Not only does that mentality ignore the true complexity of human relationships, it provides an excuse to stop trying. It offers justification to leave the relationship where it is and not take any action because, after all, you are very busy being a victim to circumstances beyond your control. There is simply nothing you can do. No way to fix it.
You have tried “everything!”
In keeping with the theme of children’s movies, when we allow ourselves to camp out in this world where this is “no solution” and “I just don’t know what to do…nothing will get better” we ignore the best parts of our beloved movies! We love children’s movies because they teach us about TRANSFORMATION! They invariably revolve around a character who refuses to be a victim. Who refuses to roll over and “accept” their reality. We all want the big transformation! We all want to see the main character stretch outside their comfort zone, use their voice, and give their villain the middle finger. We love seeing people rise above adversity and step outside of victim mode! No one wants a story were the “victim” gives up.
We all want to see the “victim” become empowered and seize their life by its sensitive bits!
Why am I going down this rabbit hole? Because in every day, we have opportunities to be that transformative story. So many of us camp out in the victim mentality. We tell ourselves, there are no solutions, I’ve tried everything, nothing will get better…this is just my life…we immerse ourselves in disempowering thoughts sprinkled with a boatload of self-justifications I tried EVERYTHING, I just know it won’t work, I know he won’t be responsive…. Those thoughts are fraught with victimhood! I have yet to find any human on the face of the planet who has tried EVERYTHING at anything. Yet we develop justifications for our inaction. We tell ourselves there is nothing more to be done and we stay put. Often unhappy and miserable (and we’ve concluded that there is no solution, so we’re here to stay and that’s fun too).
No one wants to read that story! Why do we do this to ourselves?
Because it’s easier to be a victim than it is to do the hard work that comes with transformation.
Being a victim is easy. Growth is hard.
There will be scenarios in our lives that will afford us an opportunity to write our own transformative stories. Life will give us abundant chances to grow and develop. Similarly, life will give us challenging hands and ample opportunities to see ourselves as the victim. There will be times when you give up and that’s okay! But we cannot become skilled at giving up. We cannot become skilled at being the victim. Instead, we must become skilled at transformation! We must practice doing the hard thing. Trying just ONE more way to break through to your boss…To ask for that raise ONE MORE time…To voice your feelings in another kind of way…To try and develop that relationship with your co-workers one last time.
Too often I see women who have dug in their six inch heels. They refuse to see how they have given up to victimhood. They are CONVINCED those around them are the bad guys and there is just no fixing it. While that is certainly one way to live your life, wouldn’t it be so much more fun write your own hero story?

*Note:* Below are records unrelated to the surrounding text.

/-! ### Invariants -/

/-- Every memory of a Girder is in canonical form. -/
def Girder.memWf (g : Girder) : Bool :=
  g.banks.all Memory.wf && g.sbs.all Memory.wf && g.sbScale.all Memory.wf

/-- The lines of a cache: each begins at a multiple of 128, and no address has two (R222). -/
def linesWf (ls : List Line) : Bool := ls.all (fun l => l.key % 128 == 0) && (ls.map (·.key)).Nodup

/-- Every memory and every cache of the device is in canonical form. -/
def State.memWf (s : State) : Bool :=
  Memory.wf s.home && Memory.wf s.hbm && Memory.wf s.host.mem && s.cores.all (fun c => Memory.wf c.spad && linesWf c.l1)
    && s.clusters.all (fun c => c.gir.memWf && linesWf c.slice) && s.dies.all (fun d => Memory.wf d.wst)

/-- The register file has the registers of Table 5.1, and the predicate stack its bottom. -/
def Regs.shape (r : Regs) : Bool :=
  r.s.length == 32 && r.b.length == 8 && r.v.length == 32 && r.t.length == 8 && r.tt.length == 8 && r.km.length == 4
    && r.kc.length == 4 && r.bd.length == 16 && r.w.length == 8 && !r.pred.isEmpty

/-- A strand has its registers and its queues. -/
def Strand.shape (t : Strand) : Bool :=
  t.regs.shape && t.qs.q.length == 6 && t.qs.oq.length == 4 && t.qs.port.length == 4 && t.qs.src.length == 6
    && t.qs.snk.length == 6 && t.tokBy.length == 8 && t.evBy.length == 32

/-- The device has the units of R15, and each core its registers. -/
def State.shape (s : State) : Bool :=
  s.cores.length == 128 && s.clusters.length == 32 && s.doms.length == 8 && s.dies.length == 4
    && s.sched.ctxs.length == 1024 && s.cores.all (fun c => c.ord.shape && c.par.shape)

/-- The acting core exists and its strand has its registers and queues. -/
def State.present (s : State) : Bool := decide (s.cur < s.cores.length) && s.st.shape

/-- A latched pair of halt outputs is asserted (R396). -/
def State.latchHolds (s : State) : Bool := !s.err.latch || (s.err.ha && s.err.hb)

/-! ### Reading one byte -/

/-- The byte that a place of the device holds: a scratchpad, a tile of a Caisson partition, a weight store, device memory
at its home, or host memory. An aperture has no bytes of its own (R244). -/
def State.byteAt (s : State) : Target → Byte
  | .spad c o => mget (s.core c).spad o
  | .tile c o =>
    match slotAt (s.cluster (clusterOf c)).parts c (o / 4096) with
    | some x => x.get (o - 4096 * x.unit)
    | none => 0#8
  | .wst d o => mget (s.die d).wst o
  | .mem a => mget s.home a
  | .bus a => mget s.host.mem a
  | .ap _ _ _ => 0#8

/-- The byte of device memory that a plain load of core k finds (R222): in its L1, in its cluster's slice, or at the home. -/
def State.seen (s : State) (k a : Nat) : Byte :=
  let own (l : Line) : Bool := l.valid.getLsbD (a % 128)
  match (lineFind (s.core k).l1 (lineKey a)).filter own with
  | some l => lineByte l.data (a % 128)
  | none =>
    match (lineFind (s.cluster (clusterOf k)).slice (lineKey a)).filter own with
    | some l => lineByte l.data (a % 128)
    | none => mget s.home a

/-- No byte of the device's memories, as held or as a load finds it, differs. -/
def sameBytes (s t : State) : Prop :=
  (∀ p, t.byteAt p = s.byteAt p) ∧ (∀ k a, t.seen k a = s.seen k a) ∧ t.hbm = s.hbm

/-- Nothing differs but the strand of the acting core. -/
def onlyStrand (s t : State) : Prop := ∃ x : Strand, t = s.modSt (fun _ => x)

/-! ### Numbers -/

/-- The rational number that a finite value is. -/
def FVal.rat : FVal → ℚ
  | .fin n m e => (if n then -1 else 1) * (m : ℚ) * (2 : ℚ) ^ e
  | _ => 0

/-- A finite value of a sign. -/
def FVal.isFin (n : Bool) : FVal → Prop
  | .fin x _ _ => x = n
  | _ => False

/-- The number types of the device (Tables 2.1, 2.2, R29). -/
def NTy.known : NTy → Prop
  | .int w _ => w = 8 ∨ w = 16 ∨ w = 32
  | .n4 k => k < 4
  | _ => True

/-- A code of a type that has a finite value. -/
def NTy.has (t : NTy) (c : Nat) : Prop := c < 2 ^ t.width ∧ ∃ n, (t.value c).isFin n

/-- The rational number that a code of a type stands for. -/
def NTy.rat (t : NTy) (c : Nat) : ℚ := (t.value c).rat

/-- A type clamps what lies beyond its greatest and least finite values (R35 rules 3, 4). -/
def NTy.clamps (t : NTy) (esat : Bool) : Prop := t.isFloat = false ∨ t = .e4m3 ∨ t = .e5m2 ∧ esat = true

/-- A code and flags are an exact rational number, with a sign that a zero keeps, rounded into a type in a mode (R34 to R37): the
nearest value with ties to the even code, or the next value toward zero, downwards or upwards; beyond the range the clamped value
with SAT, or by IEEE 754 with OVF; INX where the result differs, and UNF below the smallest normal. -/
def roundsTo (t : NTy) (neg : Bool) (y : ℚ) (m : Rnd) (esat : Bool) (r : Nat × Nat) : Prop :=
  let out := (∀ c, t.has c → t.rat c < y) ∨ ∀ c, t.has c → y < t.rat c
  r.1 < 2 ^ t.width ∧ r.2 < 64 ∧ r.2.testBit 0 = false ∧ r.2.testBit 4 = false
  ∧ (r.2.testBit 5 = true ↔ t.clamps esat ∧ out)
  ∧ (r.2.testBit 1 = true → ¬ t.clamps esat ∧ out)
  ∧ (¬ t.has r.1 → ¬ t.clamps esat ∧ t.value r.1 = .inf neg ∧ r.2 = fOVF + fINX)
  ∧ (m = .rne → ¬ t.clamps esat →
      (¬ t.has r.1 ↔ t.rat t.maxMag + (t.rat t.maxMag - t.rat (t.maxMag - 1)) / 2 ≤ |y|))
  ∧ (t.has r.1 →
      (m = .rne → (∀ c, t.has c → |t.rat r.1 - y| ≤ |t.rat c - y|)
        ∧ ((∃ c, t.has c ∧ t.rat c ≠ t.rat r.1 ∧ |t.rat c - y| = |t.rat r.1 - y|) → r.1 % 2 = 0))
      ∧ (m = .rtz → |t.rat r.1| ≤ |y| ∧ 0 ≤ t.rat r.1 * y
        ∧ ∀ c, t.has c → 0 ≤ t.rat c * y → |t.rat c| ≤ |y| → |t.rat c| ≤ |t.rat r.1|)
      ∧ (m = .rdn → (∃ c, t.has c ∧ t.rat c ≤ y) → t.rat r.1 ≤ y ∧ ∀ c, t.has c → t.rat c ≤ y → t.rat c ≤ t.rat r.1)
      ∧ (m = .rup → (∃ c, t.has c ∧ y ≤ t.rat c) → y ≤ t.rat r.1 ∧ ∀ c, t.has c → y ≤ t.rat c → t.rat r.1 ≤ t.rat c)
      ∧ (t.rat r.1 = 0 → r.1 = if t.isFloat = true ∧ neg = true then 2 ^ (t.width - 1) else 0)
      ∧ (r.2.testBit 3 = true ↔ t.rat r.1 ≠ y)
      ∧ (r.2.testBit 2 = true ↔ t.isFloat = true ∧ t.rat r.1 ≠ 0 ∧ t.rat r.1 ≠ y
        ∧ |y| < (2 : ℚ) ^ (1 - (t.layout.2.2 : Int))))

/-- The sign of a sum: its own, or of an exact zero that of the terms (R154). -/
def sumSign (y : ℚ) (z : Bool) : Bool := if y = 0 then z else decide (y < 0)

/-- The unit in the last place of an fp32 code (R170, R172). -/
def ulp32 (c : Nat) : ℚ := (2 : ℚ) ^ ((max 1 (c % 2 ^ 31 / 2 ^ 23) : Nat) - 150 : Int)

/-- A result that is an infinity of a sign, without a flag. -/
def isInf (t : NTy) (n : Bool) (r : Nat × Nat) : Prop := t.value r.1 = .inf n ∧ r.2 = 0

/-- A code orders below another, -0 below +0 (R155, R173). -/
def below (t : NTy) (a b : Nat) : Prop :=
  (t.value a).lt (t.value b) = true
  ∨ t.isFloat = true ∧ (t.value a).isZero = true ∧ (t.value b).isZero = true ∧ a.testBit (t.width - 1) = true
    ∧ b.testBit (t.width - 1) = false

/-! ### What a word has done -/

/-- A word of an engine has issued: its sequencer stands after it (R80, R88), and the strand was not stalled. -/
def wordDone (e : Eng) (s t : State) : Prop :=
  t.st.eng e = (s.st.eng e).step s.now ∧ t.st.stall = 0 ∧ t.st.issued = true

/-- The word answers a next state in which it has issued and s[d] holds v; a write of s0 leaves 0 (R99). -/
def writesS (i : Instr) (e : Eng) (s : State) (d : Nat) (v : Dbl) : Prop :=
  ∃ t, exec i s = .next t ∧ wordDone e s t ∧ t.getS d = if d = 0 then 0#64 else v

/-- The word answers a next state in which it has issued and of which P holds. -/
def issues (i : Instr) (e : Eng) (s : State) (P : State → Prop) : Prop :=
  ∃ t, exec i s = .next t ∧ wordDone e s t ∧ P t

/-- Nothing holds back a word that COMMIT ends: the strand has not committed (R370), no bit error waits (R387), no store of S
and no VAMO has still to perform (R182, R229), and no wait has found a token clear in this cycle (R111). -/
def State.able (s : State) : Prop :=
  s.present = true ∧ s.st.commit ≠ .done ∧ s.upsets = [] ∧ s.st.storing .s none = false ∧ s.st.vamo = none
    ∧ s.st.cyc.waited = 0#8

/-- An aligned object of n bytes at offset o of the strand's own scratchpad window (R185, R188). -/
def State.ownAt (s : State) (va n o : Nat) : Prop :=
  va = spadBase + o ∧ o % n = 0 ∧ o + n ≤ s.st.allot ∧ o + n ≤ s.carveBase s.cur

/-- n bytes from an offset of a core's own scratchpad window that its strand may reach (R185, R186). -/
def State.ownRange (s : State) (core o n : Nat) : Prop :=
  o + n ≤ (s.strand core).allot ∧ o + n ≤ s.carveBase core

/-- The oldest unstarted command of a copy queue may start: what stands before it has moved its payload (R247). -/
def State.copyNext (s : State) (core q : Nat) (l : List CCmd) (c : CCmd) (l' : List CCmd) : Prop :=
  (s.core core).cq q = l ++ c :: l' ∧ (∀ x ∈ l, x.started = true ∧ x.done = true)
    ∧ (∀ x ∈ l', x.started = false) ∧ c.started = false ∧ s.copyMay core ((s.core core).cq q) c = true

/-- The first command of a Girder that has not run may start: nothing but commands that have run stands before it, and none of
its events is missing (R278). -/
def State.girNext (s : State) (n : Nat) (l : List GCmd) (c : GCmd) (l' : List GEntry) : Prop :=
  (s.girder n).queue = l.map .cmd ++ .cmd c :: l' ∧ (∀ x ∈ l, x.done = true) ∧ c.done = false ∧ c.started = false
    ∧ c.migrated = false ∧ s.gReady c = true ∧ (s.girder n).fenced = false ∧ n < 32

/-- Code i of a run of packed elements at an offset of a memory, h twice the bytes of an element (R31). -/
def packedAt (m : Memory) (h o i : Nat) : Nat :=
  if h = 1 then fld (mget m (o + i / 2)).toNat (4 * (i % 2)) 4 else mnat m (o + i * (h / 2)) (h / 2)

/-- The n-byte number at an offset of the acting core's scratchpad. -/
def State.own (s : State) (o n : Nat) : Nat := mnat (s.core s.cur).spad o n

/-- The homes hold what they held, but for dirty bytes of cached lines of core k and its cluster that have been written back
(R222). -/
def homeKept (s t : State) (k : Nat) : Prop :=
  ∀ a, mget t.home a = mget s.home a ∨ ∃ l, (l ∈ (s.core k).l1 ∨ l ∈ (s.cluster (clusterOf k)).slice)
    ∧ l.key ≤ a ∧ a < l.key + 128 ∧ l.dirty.getLsbD (a - l.key) = true ∧ mget t.home a = lineByte l.data (a - l.key)

/-- No byte at a place of the device differs but n bytes from offset o of the acting core's scratchpad, and at the homes
what the caches have written back. -/
def otherBytes (s t : State) (o n : Nat) : Prop :=
  (∀ p, (∀ x, p ≠ .mem x) → (∀ i, i < n → p ≠ .spad s.cur (o + i)) → t.byteAt p = s.byteAt p) ∧ homeKept s t s.cur

/-- The line of a key in a cache, or one that holds nothing. -/
def lineOr (ls : List Line) (key : Nat) : Line := (lineFind ls key).getD ⟨key, 0, 0#128, 0#128, 0#1024⟩

/-- The byte of device memory that a fill of a slice leaves there (R222): the slice's own, where its line is whole or the byte is
dirty, or the home's. -/
def State.sliceByte (s : State) (n a : Nat) : Byte :=
  let l := lineOr (s.cluster n).slice (lineKey a)
  if l.valid = BitVec.allOnes 128 ∨ l.dirty.getLsbD (a % 128) = true then lineByte l.data (a % 128) else mget s.home a

/-- Byte i of n that a plain load of core k finds at a place (R129, R222): of device memory the L1's, where it holds all of them
or the byte is dirty, or what its slice has. -/
def State.loadByte (s : State) (k : Nat) (p : Target) (n i : Nat) : Byte :=
  match p with
  | .mem x =>
    let l := lineOr (s.core k).l1 (lineKey x)
    if (∀ j, j < n → l.valid.getLsbD (x % 128 + j) = true) ∨ l.dirty.getLsbD (x % 128 + i) = true then
      lineByte l.data (x % 128 + i)
    else s.sliceByte (clusterOf k) (x + i)
  | p => s.byteAt (p.plus i)

/-- The byte that an atomic of core k finds at a place (R131, R223): of device memory a dirty byte of the core's L1 or of its
slice, what else the slice's line holds where a narrow scope acts there and finds it whole, or the home's. -/
def State.atomByte (s : State) (k : Nat) (sc : Scope) (p : Target) (i : Nat) : Byte :=
  match p with
  | .mem x =>
    let a := x + i
    let l := lineOr (s.core k).l1 (lineKey x)
    let m := lineOr (s.cluster (clusterOf k)).slice (lineKey x)
    if l.dirty.getLsbD (a % 128) = true then lineByte l.data (a % 128)
    else if m.dirty.getLsbD (a % 128) = true ∨ (sc = .core ∨ sc = .cluster) ∧ m.valid ||| l.dirty = BitVec.allOnes 128 then
      lineByte m.data (a % 128)
    else mget s.home a
  | p => s.byteAt (p.plus i)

If you find yourself in a space where you are convinced there is no solution available, I would love to work with you and start writing a new story. You are stronger than you think and the possibilities to rewrite your happiness are endless.
To put a bow on this and conclude the title of this rambling: When Your Boss is the Villain…YOU become the victim.
Is that how you want your story to go?
If your life and your “villain” were characters in a children’s story, how would you want it to end?